In 1997, Alexievich published “Voices from Chernobyl: Chronicle of the Future.” Released in English two years later, the book is not so much about the nuclear disaster as it was about the world after it: how people adapt to a new reality, living as if they had survived a nuclear war.

The Swedish Academy insists its selections are based on literary merit alone.
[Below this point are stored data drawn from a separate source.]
-- ==== Sys2Proof/Tests/Slice0.lean ====
section
/-! SUPPORT. Tests: decoding of words written out from the spec, single steps with results from 95_test_vectors.md, the
checks' refusals, and for every statement with hypotheses a concrete state and operands that meet them. -/

namespace Sys2Proof.Machine.Tests

/-- A running state: the program's bytes presented, and the stack's elements, bottom first. -/
def st (bytes : List Byte) (stack : List Word) : State :=
  { State.launch bytes with stk := Cells.ofList unlistedWord 0 stack, sp := BitVec.ofNat 11 stack.length }

/-- The next state, where there is one. -/
def nextOf : Host.Outcome State Fault Refusal → Option State
  | .next t => some t
  | .fault _ => none
  | .refused _ => none

/-- The live stack, bottom first (10_state.md R13). -/
def live (s : State) : List Word := (List.range s.sp.toNat).map s.readStk

/-- One execution of an ALU instruction on `[a, b]`: `pc` and the stack it leaves. -/
def alu (i : Instr) (a b : Word) : Option (Word × List Word) :=
  (nextOf (exec i (st [] [a, b]))).map fun t => (t.pc, live t)

/-- Rows `(a, b, r)` of 95_test_vectors.md section 2.4, as patterns. -/
def rowsHold (i : Instr) (rows : List (Word × Word × Word)) : Bool :=
  rows.all fun (a, b, r) => alu i a b == some (1, [r])

/-- What a fault reports: `state`, `fault_cause`, `fault_pc`, and what must not move: `pc` and the live stack. -/
def faultOf (o : Host.Outcome State Fault Refusal) : Option (BitVec 2 × BitVec 3 × Word × Word × List Word) :=
  (nextOf o).map fun t => (t.state, t.faultCause, t.faultPc, t.pc, live t)

/-! ### The checks refuse ill-formed terms -/

theorem test_programFits_refuses : programFits (List.replicate (2 ^ 32) 0) = false :=
  decide_eq_false (by rw [List.length_replicate]; exact Nat.lt_irrefl _)
theorem test_decimalFits_refuses : decimalFits 2147483648 = false ∧ decimalFits (-2147483649) = false := by decide
theorem test_patternFits_refuses : patternFits 4294967296 = false := by decide
theorem test_instr_wf_all_immediates : (Instr.push 0xFFFFFFFF).wf = true ∧ Instr.pop.wf = true := by decide
theorem test_memory_wf_refuses_default : Memory.wf [(0, 0)] = false := by decide
theorem test_memory_wf_refuses_order : Memory.wf [(1, 5), (0, 5)] = false := by decide
theorem test_memory_wf_refuses_repeat : Memory.wf [(1, 5), (1, 6)] = false := by decide

/-! ### Decoding (30_encoding.md R39, R42, R50; 95_test_vectors.md section 2.1) -/

theorem test_decode_halt : decodeBytes [0x00, 0xFF] = .ok (.halt, [0xFF]) := rfl
theorem test_decode_push : decodeBytes [0x01, 0xF9, 0xFF, 0xFF, 0xFF] = .ok (.push 0xFFFFFFF9, []) := rfl
theorem test_decode_push_order : decodeBytes [0x01, 0x78, 0x56, 0x34, 0x12] = .ok (.push 0x12345678, []) := rfl
theorem test_decode_add : decodeBytes [0x02] = .ok (.add, []) := rfl
theorem test_decode_sub : decodeBytes [0x03] = .ok (.sub, []) := rfl
theorem test_decode_mul : decodeBytes [0x04] = .ok (.mul, []) := rfl
theorem test_decode_div : decodeBytes [0x05] = .ok (.div, []) := rfl
theorem test_decode_print : decodeBytes [0x06] = .ok (.print, []) := rfl
theorem test_decode_dup : decodeBytes [0x07] = .ok (.dup, []) := rfl
theorem test_decode_pop : decodeBytes [0x08] = .ok (.pop, []) := rfl
theorem test_decode_unknown :
    [0x09, 0x10, 0x7F, 0x80, 0xFF].all (fun b => decodeOpcode b == none) = true := by decide
theorem test_decode_truncated : decodeBytes [0x01, 0xAA, 0xBB, 0xCC] = .error .truncatedOperand := rfl
theorem test_table_word_push : decodeTableWord 40 0xFFFFFFF901 = some (.push 0xFFFFFFF9) := by decide
theorem test_table_word_pop : decodeTableWord 8 0x08 = some .pop := by decide
theorem test_encode_push : encode (.push 10) = [0x01, 0x0A, 0x00, 0x00, 0x00] := by decide

/-- The bytes of program T2 (95_test_vectors.md section 3), from its written form. -/
theorem test_assemble_t2 :
    assemble [.push (.dec (-7)), .push (.dec 2), .div, .dup, .print, .push (.dec 100), .sub, .print] =
      some [0x01, 0xF9, 0xFF, 0xFF, 0xFF, 0x01, 0x02, 0, 0, 0, 0x05, 0x07, 0x06, 0x01, 0x64, 0, 0, 0, 0x03, 0x06] := by
  decide

/-! ### One step of each instruction (95_test_vectors.md section 2) -/

theorem test_halt :
    (nextOf (step (st [0x00, 0xFF] [4]))).map (fun t => (t.state, t.haltCause, t.pc, live t)) =
      some (HALTED, HALT_INSTR, 1, [4]) := by decide
theorem test_end_of_stream :
    (nextOf (step (st [] []))).map (fun t => (t.state, t.haltCause, t.pc)) = some (HALTED, END_OF_STREAM, 0) := by
  decide
theorem test_push :
    (nextOf (step (st [0x01, 0xF9, 0xFF, 0xFF, 0xFF] []))).map (fun t => (t.pc, live t)) =
      some (5, [0xFFFFFFF9]) := by decide
theorem test_push_truncated_on_full_stack :
    (nextOf (step { st [0x01, 0x00, 0x00] [] with sp := 1024 })).map (fun t => (t.state, t.faultCause, t.sp)) =
      some (FAULTED, 1, 1024) := by decide
theorem test_dup : (nextOf (step (st [0x07] [0x80000000]))).map live = some [0x80000000, 0x80000000] := by decide
theorem test_dup_full :
    (nextOf (step { st [0x07] [] with sp := 1024 })).map (fun t => (t.state, t.faultCause, t.sp)) =
      some (FAULTED, 2, 1024) := by decide
theorem test_pop : (nextOf (step (st [0x08] [3, 4]))).map (fun t => (live t, t.out)) = some ([3], []) := by decide
theorem test_pop_empty : faultOf (step (st [0x08] [])) = some (FAULTED, 3, 0, 0, []) := by decide
theorem test_add : rowsHold .add [(1, 2, 3), (0x7FFFFFFF, 1, 0x80000000), (0x80000000, 0x80000000, 0),
    (0x80000000, 0xFFFFFFFF, 0x7FFFFFFF), (0xFFFFFFFF, 0xFFFFFFFF, 0xFFFFFFFE), (0xFFFFFFFF, 1, 0)] = true := by
  decide
theorem test_add_one_element : faultOf (step (st [0x02] [9])) = some (FAULTED, 3, 0, 0, [9]) := by decide
theorem test_sub : rowsHold .sub [(10, 3, 7), (3, 10, 0xFFFFFFF9), (0x80000000, 1, 0x7FFFFFFF),
    (0x7FFFFFFF, 0xFFFFFFFF, 0x80000000), (0, 0x80000000, 0x80000000), (5, 5, 0)] = true := by decide
theorem test_mul : rowsHold .mul [(0x7FFFFFFF, 2, 0xFFFFFFFE), (0x80000000, 0xFFFFFFFF, 0x80000000),
    (0x10000, 0x10000, 0), (0x10000, 0x8000, 0x80000000), (0xFFFFFFFF, 0xFFFFFFFF, 1),
    (0xFFFFFFFD, 4, 0xFFFFFFF4), (123, 0, 0), (0x7FFFFFFF, 0x7FFFFFFF, 1), (0x80000000, 0x80000000, 0)] = true := by
  decide
theorem test_div : rowsHold .div [(7, 2, 3), (0xFFFFFFF9, 2, 0xFFFFFFFD), (7, 0xFFFFFFFE, 0xFFFFFFFD),
    (0xFFFFFFF9, 0xFFFFFFFE, 3), (1, 2, 0), (0xFFFFFFFF, 2, 0), (0, 5, 0), (0xFFFFFFFA, 3, 0xFFFFFFFE),
    (0x80000000, 1, 0x80000000), (0x80000000, 0xFFFFFFFF, 0x80000000), (0x80000000, 2, 0xC0000000),
    (0x7FFFFFFF, 0xFFFFFFFF, 0x80000001), (0x7FFFFFFF, 0x80000000, 0), (0x80000000, 0x80000000, 1)] = true := by
  decide
theorem test_div_by_zero : faultOf (step (st [0x05] [5, 0])) = some (FAULTED, 4, 0, 0, [5, 0]) := by decide
theorem test_print :
    (nextOf (step (st [0x06] [1, 0xFFFFFFFE]))).map (fun t => (t.pc, live t, t.out, t.outValid)) =
      some (1, [1], [0xFFFFFFFE], false) := by decide
theorem test_print_stalled :
    (nextOf (step { st [0x06] [5] with outReady := false })).map
      (fun t => (t.pc, t.sp, t.outValid, t.outData, t.out)) = some (0, 1, true, 5, []) := by decide
theorem test_unknown : faultOf (step (st [0xFF, 0x01] [])) = some (FAULTED, 5, 0, 0, []) := by decide
theorem test_reset_after_fault :
    (nextOf (step { st [0x05] [5, 0] with state := FAULTED, faultCause := 4, faultPc := 10, inputs := [.reset none] })).map
      (fun t => (t.state, t.pc, t.sp, t.faultCause, t.faultPc)) = some (RUNNING, 0, 0, 0, 0) := by decide
theorem test_render : hostText [0xFFFFFFFE, 0, 0x80000000] = "-2\n0\n-2147483648\n".toList := by decide

/-! ### Fetching an opcode-table word -/

theorem test_withFetchWord :
    step (State.reset.withFetchWord 40 0x1234567801) = exec (.push 0x12345678) (State.reset.withFetchWord 40 0x1234567801) :=
  step_withFetchWord (by decide) (by decide) (by decide)

/-! ### Witnesses: for every statement with hypotheses, a state and operands that meet them all -/

/-- Nothing of the host's waits: the step is enabled at the state itself. -/
theorem enabled_st (bytes : List Byte) (stack : List Word) (h : (st bytes stack).reservedValue = none) :
    Enabled (st bytes stack) (st bytes stack) := ⟨rfl, rfl, h, rfl⟩

theorem witness_StateInv_print : StateInv (st [0x06] [5]) :=
  ⟨by decide, by decide, by decide, by decide, by decide, by decide, by decide, by decide, by decide, by decide⟩
theorem witness_StateInv_full : StateInv { st [0x01, 1, 2, 3, 4] [] with sp := 1024 } :=
  ⟨by decide, by decide, by decide, by decide, by decide, by decide, by decide, by decide, by decide, by decide⟩
theorem witness_StateInv_halted : StateInv { st [0x00] [5] with state := HALTED, pc := 1 } :=
  ⟨by decide, by decide, by decide, by decide, by decide, by decide, by decide, by decide, by decide, by decide⟩
theorem witness_StateInv_faulted : StateInv { st [0x05] [5, 0] with state := FAULTED, faultCause := 4 } :=
  ⟨by decide, by decide, by decide, by decide, by decide, by decide, by decide, by decide, by decide, by decide⟩
theorem witness_StateInv_offer : StateInv { st [0x06] [5] with outValid := true, outData := 5, outReady := false } :=
  ⟨by decide, by decide, by decide, by decide, by decide, by decide, by decide, by decide, by decide, by decide⟩
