-- ==== Sys2Proof/Machine/Flags.lean ====
section
/-! DEFINITION. The flags: how the chain controller's flags are judged (R10 to R14), the condition word (11.4), the
ANNOUNCE flags byte and payload (R183), and the conditions that the blocks judge as they stand (R77, R81, R109, R140,
R153, R64, R65). -/

namespace Sys2Proof.Machine

open Sys2Proof

/-- The ages of positions 0 to M (R9). -/
def Chain.ages (c : Chain) (m : Nat) : List Nat := c.sense.age :: (c.modules.take m).map (·.age)

/-- DATA_LOSS as judged: some age among positions 0 to M above 3 (R10). -/
def Chain.dataLossNow (c : Chain) (m : Nat) : Bool := (c.ages m).any (3 < ·)

/-- The stale-data leave condition as judged: some age above 10 (R11). -/
def Chain.staleNow (c : Chain) (m : Nat) : Bool := (c.ages m).any (10 < ·)

/-- The eligible modules: those of positions 1 to M with an age of 3 or less (R13). -/
def Chain.eligible (c : Chain) (m : Nat) : List ModuleRecord := (c.modules.take m).filter (·.age ≤ 3)

/-- The valid sensors' values: entries that are values, of modules with an age of 3 or less (R12). -/
def Chain.validTemps (c : Chain) (m : Nat) : List Int := (c.eligible m).flatMap (fun r => r.temps.filterMap id)

/-- TEMP_LOSS as judged: fewer than half the sensors valid (R12). -/
def Chain.tempLossNow (c : Chain) (m tsens : Nat) : Bool := 2 * (c.validTemps m).length < m * tsens

/-- The lowest of a list, or the value kept when there is none (R13). -/
def minOr {α : Type} [LinearOrder α] (kept : α) : List α → α
  | [] => kept
  | x :: xs => xs.foldl min x

/-- The highest of a list, or the value kept when there is none (R13). -/
def maxOr {α : Type} [LinearOrder α] (kept : α) : List α → α
  | [] => kept
  | x :: xs => xs.foldl max x

/-- The condition word, bit by bit (11.4, R183). -/
def State.conditionWord (s : State) : Word16 :=
  BitVec.ofNat 16 (natOfFlags
    [s.chain.dataLoss, s.chain.tempLoss, s.env.trip, s.thermal.degraded, s.fire.loopTrouble, s.conn.mismatch,
      s.conn.prechFail, s.link.congestion, s.svc.duplicateId, s.chain.chainBreak, s.svc.joinHeld, s.grid.breakerHold,
      s.fire.serviceKey, s.svc.configFaultFlag])

/-- A claim flag of the ANNOUNCE: set while the own claim state is LISTED (R74). -/
def OwnClaim.flag : OwnClaim → Bool
  | .listed => true
  | .notClaimed => false
  | .claimQueued _ => false
  | .releaseQueued _ => false

/-- The flags byte of the ANNOUNCE: join claim, heater claim, maintenance key, breaker closed, permit (R183),
and 0 in the bits above them (log 42). -/
def State.announceFlags (s : State) : Byte :=
  byteOfNat (natOfFlags [s.claims.join.own.flag, s.claims.heat.own.flag, s.fire.serviceKey, s.lines.breakerClosed, s.grid.permit])

/-- The ANNOUNCE payload as the values stand (R163, R183). That the bits to which the layout gives no meaning are sent as 0 is the
model's choice (log 42). -/
def State.announcePayload (s : State) : List Byte :=
  [byteOfNat (modeCode s.svc.mode), byteOfNat (connCode s.conn.state), byteOfNat (fireCode s.fire.state),
      byteOfNat (thermalCode s.thermal.state + 16 * s.thermal.level), byteOfNat s.ownZone, s.announceFlags]
    ++ bytes2 s.conditionWord ++ bytes2OfNat s.env.ec ++ bytes2OfNat s.env.ed
    ++ bytes2OfNat s.chain.sense.stringV ++ bytes2OfNat s.chain.sense.busV ++ bytes2OfInt s.chain.sense.current
    ++ bytes2OfNat s.chain.vmin ++ bytes2OfNat s.chain.vmax
    ++ [byteOfInt s.chain.tmin, byteOfInt s.chain.tmax]

/-- The token is held: the own number heads the join list and the own join claim state is LISTED (R77). -/
def State.tokenNow (s : State) : Bool :=
  s.claims.join.entries.head? == some s.ownNumber && s.claims.join.own == .listed

/-- The own slot is held: the own number stands at a position of L or less and the own heater claim is LISTED (R81). -/
def State.slotNow (s : State) : Bool :=
  (s.claims.heat.entries.take s.claims.limit).contains s.ownNumber && s.claims.heat.own == .listed

/-- Release is inhibited: the own key is asserted or the zone key check holds (R109). -/
def State.inhibited (s : State) : Bool := s.fire.serviceKey || s.peers.zoneKey

/-- The zone key check as the records stand: a PRESENT record of the own zone with its key flag set (R65). -/
def State.zoneKeyNow (s : State) : Bool :=
  s.peers.table.any (fun r => r.presence == .present && r.zone == s.ownZone && r.key)

/-- The zone peer alarm condition: a record of the own zone in ALARM or later (R110). -/
def State.zonePeerAlarm (s : State) : Bool :=
  s.peers.table.any (fun r => r.zone == s.ownZone && fireAlarmed r.fire)

/-- Some record, PRESENT or STALE, in ALARM or later (R61). -/
def State.anyPeerAlarm (s : State) : Bool := s.peers.table.any (fun r => fireAlarmed r.fire)

/-- The container cooling level: the highest of the own level and the records' levels that are present (R64). -/
def State.containerLevelNow (s : State) : Nat :=
  (s.peers.table.filterMap (·.level)).foldl max s.thermal.level

/-- The thermal inhibit: mode other than ACTIVE, fire state ALARM or later, or container fire (R87, R90). -/
def State.thermalInhibit (s : State) : Bool :=
  s.svc.mode != .active || fireAlarmed s.fire.state || s.peers.containerFire

/-- A forced-leave cause holds (R140). -/
def State.forcedCause (s : State) : Bool :=
  fireAlarmed s.fire.state || s.peers.containerFire || s.env.trip || s.chain.staleLeave
    || s.svc.mode == .safe || s.fire.serviceKey

/-- The seven conditions of the close permit (R153). -/
def State.permitNow (s : State) : Bool :=
  s.grid.state == .up && s.svc.mode == .active && s.fire.state == .normal && !s.peers.containerFire
    && s.claims.join.entries.isEmpty && s.conn.state != .welded && !s.grid.breakerHold

/-- The modes in which the chain controller scans, and with it the envelope, the grid unit and the degraded-cooling
logic work (R4, R100, R158). -/
def scanningMode : Mode → Bool
  | .listening => true
  | .active => true
  | .safe => true
  | .loading => false
  | .configFault => false

end Sys2Proof.Machine
end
But its decisions have often sparked political reactions, particularly during the Cold War.

The first Soviet citizen to win the literature prize was Pasternak in 1958, but Soviet authorities denounced him and refused to let him go to Stockholm to collect the award.

Soviet dissident Aleksandr Solzhenitsyn also didn’t come to Stockholm after he won the Nobel literature prize in 1970, fearing that Soviet authorities wouldn’t let him back in the country. He accepted the award four years later after he was exiled from the Soviet Union.

The academy has also honored writers who were viewed favorably by Soviet leaders, including Mikhail Sholokhov in 1965.

This year’s Nobel announcements continue with the Nobel Peace Prize on Friday and the economics award on Monday. The awards in medicine, physics and chemistry were announced earlier this week.

All awards will be handed out on Dec. 10, the anniversary of prize founder Alfred Nobel’s death in 1896.